* _Exercise description_
Examine the records and identify each line that includes the string "refine". Copy those lines.

═════ Data under study

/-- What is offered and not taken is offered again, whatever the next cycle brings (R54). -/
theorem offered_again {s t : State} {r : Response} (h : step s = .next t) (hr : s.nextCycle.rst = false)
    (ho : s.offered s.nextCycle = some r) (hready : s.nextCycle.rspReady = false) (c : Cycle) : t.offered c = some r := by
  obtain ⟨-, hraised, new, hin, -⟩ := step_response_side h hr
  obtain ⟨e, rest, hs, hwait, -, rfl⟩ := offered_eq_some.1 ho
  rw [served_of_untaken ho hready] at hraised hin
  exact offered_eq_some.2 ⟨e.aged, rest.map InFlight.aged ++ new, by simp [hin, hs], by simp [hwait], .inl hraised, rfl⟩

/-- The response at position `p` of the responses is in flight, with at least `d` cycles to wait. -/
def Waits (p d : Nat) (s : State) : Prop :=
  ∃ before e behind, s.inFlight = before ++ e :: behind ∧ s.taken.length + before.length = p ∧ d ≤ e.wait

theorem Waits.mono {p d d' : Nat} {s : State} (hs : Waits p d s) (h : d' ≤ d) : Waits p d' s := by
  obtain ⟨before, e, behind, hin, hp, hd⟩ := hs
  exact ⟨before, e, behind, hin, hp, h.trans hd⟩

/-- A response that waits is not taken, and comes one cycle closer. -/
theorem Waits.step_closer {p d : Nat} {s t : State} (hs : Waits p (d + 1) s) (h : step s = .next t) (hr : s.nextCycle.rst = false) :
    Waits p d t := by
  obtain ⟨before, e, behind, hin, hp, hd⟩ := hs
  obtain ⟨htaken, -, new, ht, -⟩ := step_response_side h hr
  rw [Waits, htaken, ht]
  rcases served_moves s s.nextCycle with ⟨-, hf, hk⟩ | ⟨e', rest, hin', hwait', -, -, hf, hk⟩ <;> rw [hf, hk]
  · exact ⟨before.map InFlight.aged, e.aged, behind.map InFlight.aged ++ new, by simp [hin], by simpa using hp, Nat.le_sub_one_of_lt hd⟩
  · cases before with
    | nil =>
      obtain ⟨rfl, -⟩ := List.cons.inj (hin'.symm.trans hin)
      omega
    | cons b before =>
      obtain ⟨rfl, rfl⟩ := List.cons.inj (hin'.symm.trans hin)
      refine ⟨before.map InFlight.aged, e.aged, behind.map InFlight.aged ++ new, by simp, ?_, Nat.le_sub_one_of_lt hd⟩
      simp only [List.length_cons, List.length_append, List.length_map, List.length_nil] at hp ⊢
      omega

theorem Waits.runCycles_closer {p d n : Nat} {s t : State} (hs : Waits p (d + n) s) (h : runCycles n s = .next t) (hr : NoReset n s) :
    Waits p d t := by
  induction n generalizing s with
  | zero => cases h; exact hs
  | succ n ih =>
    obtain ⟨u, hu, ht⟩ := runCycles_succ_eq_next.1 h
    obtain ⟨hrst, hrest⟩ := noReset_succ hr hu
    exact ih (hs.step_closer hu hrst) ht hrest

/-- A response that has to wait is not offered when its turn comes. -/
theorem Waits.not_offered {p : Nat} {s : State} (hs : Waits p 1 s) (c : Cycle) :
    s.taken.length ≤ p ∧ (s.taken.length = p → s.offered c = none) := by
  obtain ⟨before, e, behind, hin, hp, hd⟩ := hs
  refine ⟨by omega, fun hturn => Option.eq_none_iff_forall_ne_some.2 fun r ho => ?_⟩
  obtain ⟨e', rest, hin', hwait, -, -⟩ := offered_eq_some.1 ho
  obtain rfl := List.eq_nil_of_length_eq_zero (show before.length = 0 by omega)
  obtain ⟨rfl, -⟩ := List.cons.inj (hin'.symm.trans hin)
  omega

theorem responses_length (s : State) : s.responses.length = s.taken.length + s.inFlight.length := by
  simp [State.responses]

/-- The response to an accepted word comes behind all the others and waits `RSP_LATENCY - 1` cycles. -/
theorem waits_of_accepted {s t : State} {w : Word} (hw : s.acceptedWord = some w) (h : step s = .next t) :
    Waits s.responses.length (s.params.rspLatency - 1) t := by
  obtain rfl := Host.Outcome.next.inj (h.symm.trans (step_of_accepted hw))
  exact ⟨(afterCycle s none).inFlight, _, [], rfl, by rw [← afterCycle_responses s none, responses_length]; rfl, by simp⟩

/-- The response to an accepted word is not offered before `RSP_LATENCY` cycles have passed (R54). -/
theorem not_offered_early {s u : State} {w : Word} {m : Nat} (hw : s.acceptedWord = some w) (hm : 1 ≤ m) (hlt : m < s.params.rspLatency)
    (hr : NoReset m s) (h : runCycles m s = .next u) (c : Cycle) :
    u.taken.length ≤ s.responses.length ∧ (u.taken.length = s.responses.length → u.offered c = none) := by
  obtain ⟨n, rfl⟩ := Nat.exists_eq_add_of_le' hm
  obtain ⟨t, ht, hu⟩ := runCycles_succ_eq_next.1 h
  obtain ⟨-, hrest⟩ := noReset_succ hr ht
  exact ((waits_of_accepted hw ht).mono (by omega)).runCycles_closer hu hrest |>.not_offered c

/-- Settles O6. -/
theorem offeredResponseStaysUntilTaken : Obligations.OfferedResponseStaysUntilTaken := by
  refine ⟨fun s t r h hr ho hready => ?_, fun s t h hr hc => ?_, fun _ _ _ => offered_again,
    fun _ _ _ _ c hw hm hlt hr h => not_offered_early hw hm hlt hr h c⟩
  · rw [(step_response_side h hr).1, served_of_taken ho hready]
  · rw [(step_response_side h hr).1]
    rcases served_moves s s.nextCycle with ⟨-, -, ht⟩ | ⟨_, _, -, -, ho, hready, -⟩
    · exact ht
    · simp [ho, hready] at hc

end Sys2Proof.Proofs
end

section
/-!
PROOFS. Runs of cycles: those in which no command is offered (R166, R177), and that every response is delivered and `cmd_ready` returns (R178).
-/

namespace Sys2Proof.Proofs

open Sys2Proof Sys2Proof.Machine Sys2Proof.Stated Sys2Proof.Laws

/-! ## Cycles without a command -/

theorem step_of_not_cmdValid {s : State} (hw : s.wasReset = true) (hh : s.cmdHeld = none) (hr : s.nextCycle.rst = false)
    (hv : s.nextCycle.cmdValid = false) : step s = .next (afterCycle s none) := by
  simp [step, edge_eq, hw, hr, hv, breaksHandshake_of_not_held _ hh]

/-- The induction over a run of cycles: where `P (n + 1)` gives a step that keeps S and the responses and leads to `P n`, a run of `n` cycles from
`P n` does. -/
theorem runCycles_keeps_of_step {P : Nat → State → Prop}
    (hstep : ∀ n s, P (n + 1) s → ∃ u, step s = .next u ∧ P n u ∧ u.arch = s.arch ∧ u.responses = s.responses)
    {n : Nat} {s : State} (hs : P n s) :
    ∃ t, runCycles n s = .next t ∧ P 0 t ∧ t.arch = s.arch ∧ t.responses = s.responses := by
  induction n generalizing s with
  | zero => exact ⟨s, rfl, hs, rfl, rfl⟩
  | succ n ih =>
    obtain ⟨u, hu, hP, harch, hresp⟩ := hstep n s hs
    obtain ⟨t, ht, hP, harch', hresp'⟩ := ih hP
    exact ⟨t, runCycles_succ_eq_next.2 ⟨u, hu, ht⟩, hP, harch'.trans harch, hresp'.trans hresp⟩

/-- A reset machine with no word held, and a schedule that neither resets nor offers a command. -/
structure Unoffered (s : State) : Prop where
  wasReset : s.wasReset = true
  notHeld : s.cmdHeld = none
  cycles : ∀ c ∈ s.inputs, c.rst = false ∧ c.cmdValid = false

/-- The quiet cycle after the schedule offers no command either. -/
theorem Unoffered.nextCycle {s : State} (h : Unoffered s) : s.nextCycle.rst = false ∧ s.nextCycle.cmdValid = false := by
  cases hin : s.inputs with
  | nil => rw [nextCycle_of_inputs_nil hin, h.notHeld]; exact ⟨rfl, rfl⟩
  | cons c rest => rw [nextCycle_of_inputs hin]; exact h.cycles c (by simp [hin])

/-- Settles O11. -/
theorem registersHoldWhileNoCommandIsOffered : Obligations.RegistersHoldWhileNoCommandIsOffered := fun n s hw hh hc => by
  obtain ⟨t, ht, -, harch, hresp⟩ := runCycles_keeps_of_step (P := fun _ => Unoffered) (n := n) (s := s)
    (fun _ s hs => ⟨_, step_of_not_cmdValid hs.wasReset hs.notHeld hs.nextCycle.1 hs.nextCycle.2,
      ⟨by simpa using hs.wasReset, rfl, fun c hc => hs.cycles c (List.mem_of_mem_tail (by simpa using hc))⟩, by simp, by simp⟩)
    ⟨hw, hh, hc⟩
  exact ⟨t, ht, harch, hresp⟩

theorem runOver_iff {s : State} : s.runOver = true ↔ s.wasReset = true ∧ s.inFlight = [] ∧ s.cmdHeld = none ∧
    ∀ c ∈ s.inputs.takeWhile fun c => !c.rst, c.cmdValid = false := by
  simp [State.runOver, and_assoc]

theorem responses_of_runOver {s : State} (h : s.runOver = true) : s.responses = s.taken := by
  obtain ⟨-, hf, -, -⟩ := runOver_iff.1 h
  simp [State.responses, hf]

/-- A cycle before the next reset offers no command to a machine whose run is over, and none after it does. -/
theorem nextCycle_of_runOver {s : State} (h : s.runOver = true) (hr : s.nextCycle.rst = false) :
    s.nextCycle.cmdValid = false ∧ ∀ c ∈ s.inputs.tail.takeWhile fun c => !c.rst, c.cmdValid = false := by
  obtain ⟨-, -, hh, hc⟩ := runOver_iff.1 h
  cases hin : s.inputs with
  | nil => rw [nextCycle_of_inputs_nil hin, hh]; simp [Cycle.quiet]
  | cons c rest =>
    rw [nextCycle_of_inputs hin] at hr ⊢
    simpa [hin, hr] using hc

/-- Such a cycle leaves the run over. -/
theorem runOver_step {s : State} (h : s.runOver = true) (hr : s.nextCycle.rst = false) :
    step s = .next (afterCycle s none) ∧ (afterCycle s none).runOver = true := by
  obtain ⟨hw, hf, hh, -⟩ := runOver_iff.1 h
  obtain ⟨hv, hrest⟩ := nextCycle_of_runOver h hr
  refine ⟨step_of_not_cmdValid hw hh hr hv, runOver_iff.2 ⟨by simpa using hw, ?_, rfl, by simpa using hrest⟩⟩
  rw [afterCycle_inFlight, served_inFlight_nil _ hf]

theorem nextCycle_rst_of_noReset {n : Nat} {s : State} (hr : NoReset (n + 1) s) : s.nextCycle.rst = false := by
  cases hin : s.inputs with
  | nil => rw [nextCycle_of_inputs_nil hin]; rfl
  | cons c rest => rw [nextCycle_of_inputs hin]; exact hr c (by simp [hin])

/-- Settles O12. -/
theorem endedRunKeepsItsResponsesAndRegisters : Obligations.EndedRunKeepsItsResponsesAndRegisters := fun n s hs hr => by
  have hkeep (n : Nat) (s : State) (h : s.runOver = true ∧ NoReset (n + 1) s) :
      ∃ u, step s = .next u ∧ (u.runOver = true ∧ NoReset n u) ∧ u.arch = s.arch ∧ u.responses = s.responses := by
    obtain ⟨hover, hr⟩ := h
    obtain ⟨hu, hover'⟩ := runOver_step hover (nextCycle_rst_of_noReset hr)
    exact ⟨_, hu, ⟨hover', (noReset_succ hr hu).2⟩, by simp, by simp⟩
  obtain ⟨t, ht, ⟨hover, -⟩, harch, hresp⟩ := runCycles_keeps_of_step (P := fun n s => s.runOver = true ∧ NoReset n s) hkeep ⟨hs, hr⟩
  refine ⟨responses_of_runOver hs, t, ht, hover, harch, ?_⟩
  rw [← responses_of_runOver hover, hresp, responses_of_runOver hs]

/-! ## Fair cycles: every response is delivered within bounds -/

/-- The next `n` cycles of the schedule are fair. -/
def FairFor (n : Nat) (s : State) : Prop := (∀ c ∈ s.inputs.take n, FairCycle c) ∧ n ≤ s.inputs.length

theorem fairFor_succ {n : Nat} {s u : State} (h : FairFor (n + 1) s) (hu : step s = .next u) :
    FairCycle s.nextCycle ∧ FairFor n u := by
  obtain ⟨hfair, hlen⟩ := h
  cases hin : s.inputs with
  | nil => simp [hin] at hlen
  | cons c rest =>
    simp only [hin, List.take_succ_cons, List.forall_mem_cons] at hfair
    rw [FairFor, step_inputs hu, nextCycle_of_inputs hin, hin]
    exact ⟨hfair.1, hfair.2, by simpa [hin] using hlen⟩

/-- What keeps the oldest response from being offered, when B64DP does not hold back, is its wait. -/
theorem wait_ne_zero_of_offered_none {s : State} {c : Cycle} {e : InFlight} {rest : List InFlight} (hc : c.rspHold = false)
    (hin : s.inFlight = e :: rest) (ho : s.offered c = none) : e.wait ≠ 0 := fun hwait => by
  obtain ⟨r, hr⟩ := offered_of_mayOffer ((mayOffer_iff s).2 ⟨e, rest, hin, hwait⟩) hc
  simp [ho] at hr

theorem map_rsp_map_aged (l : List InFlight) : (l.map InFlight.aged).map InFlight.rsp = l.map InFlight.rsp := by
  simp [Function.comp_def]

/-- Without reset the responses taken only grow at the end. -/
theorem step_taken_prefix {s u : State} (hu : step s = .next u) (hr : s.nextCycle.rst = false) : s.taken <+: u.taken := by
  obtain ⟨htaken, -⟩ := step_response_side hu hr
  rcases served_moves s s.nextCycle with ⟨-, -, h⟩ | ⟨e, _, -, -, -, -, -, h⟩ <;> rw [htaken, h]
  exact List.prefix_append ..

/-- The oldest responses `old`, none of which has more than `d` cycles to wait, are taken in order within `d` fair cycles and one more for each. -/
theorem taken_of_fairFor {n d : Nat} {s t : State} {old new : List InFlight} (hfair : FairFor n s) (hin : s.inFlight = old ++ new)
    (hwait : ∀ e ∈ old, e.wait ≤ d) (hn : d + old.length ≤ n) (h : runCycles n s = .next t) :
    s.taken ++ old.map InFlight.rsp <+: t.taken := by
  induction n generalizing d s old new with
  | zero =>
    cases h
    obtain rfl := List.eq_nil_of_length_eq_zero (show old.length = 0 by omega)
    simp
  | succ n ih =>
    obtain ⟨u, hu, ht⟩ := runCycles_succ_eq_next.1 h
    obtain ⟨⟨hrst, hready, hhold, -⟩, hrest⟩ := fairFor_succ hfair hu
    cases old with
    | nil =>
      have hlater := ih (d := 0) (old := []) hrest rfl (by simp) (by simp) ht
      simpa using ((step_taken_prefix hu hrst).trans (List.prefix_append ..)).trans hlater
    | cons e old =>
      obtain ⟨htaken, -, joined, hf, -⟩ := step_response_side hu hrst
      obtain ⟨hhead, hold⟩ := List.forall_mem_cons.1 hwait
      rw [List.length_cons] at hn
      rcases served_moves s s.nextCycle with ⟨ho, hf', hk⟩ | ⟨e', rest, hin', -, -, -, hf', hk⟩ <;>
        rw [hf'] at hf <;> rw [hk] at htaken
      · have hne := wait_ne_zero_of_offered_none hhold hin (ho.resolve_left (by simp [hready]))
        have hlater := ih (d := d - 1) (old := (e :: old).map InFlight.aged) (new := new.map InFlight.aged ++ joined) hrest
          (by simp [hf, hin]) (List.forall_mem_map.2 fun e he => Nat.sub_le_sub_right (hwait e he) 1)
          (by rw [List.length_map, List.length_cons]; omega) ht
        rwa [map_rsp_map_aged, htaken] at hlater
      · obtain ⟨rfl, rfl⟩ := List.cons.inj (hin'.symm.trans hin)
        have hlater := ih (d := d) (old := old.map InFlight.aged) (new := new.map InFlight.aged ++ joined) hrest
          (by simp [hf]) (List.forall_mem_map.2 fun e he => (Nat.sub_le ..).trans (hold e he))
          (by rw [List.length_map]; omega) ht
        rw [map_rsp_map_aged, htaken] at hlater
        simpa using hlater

══════════

* _Response_
      refine ⟨before.map InFlight.aged, e.aged, behind.map InFlight.aged ++ new, by simp, ?_, Nat.le_sub_one_of_lt hd⟩
  refine ⟨by omega, fun hturn => Option.eq_none_iff_forall_ne_some.2 fun r ho => ?_⟩
  refine ⟨fun s t r h hr ho hready => ?_, fun s t h hr hc => ?_, fun _ _ _ => offered_again,
  refine ⟨step_of_not_cmdValid hw hh hr hv, runOver_iff.2 ⟨by simpa using hw, ?_, rfl, by simpa using hrest⟩⟩
  refine ⟨responses_of_runOver hs, t, ht, hover, harch, ?_⟩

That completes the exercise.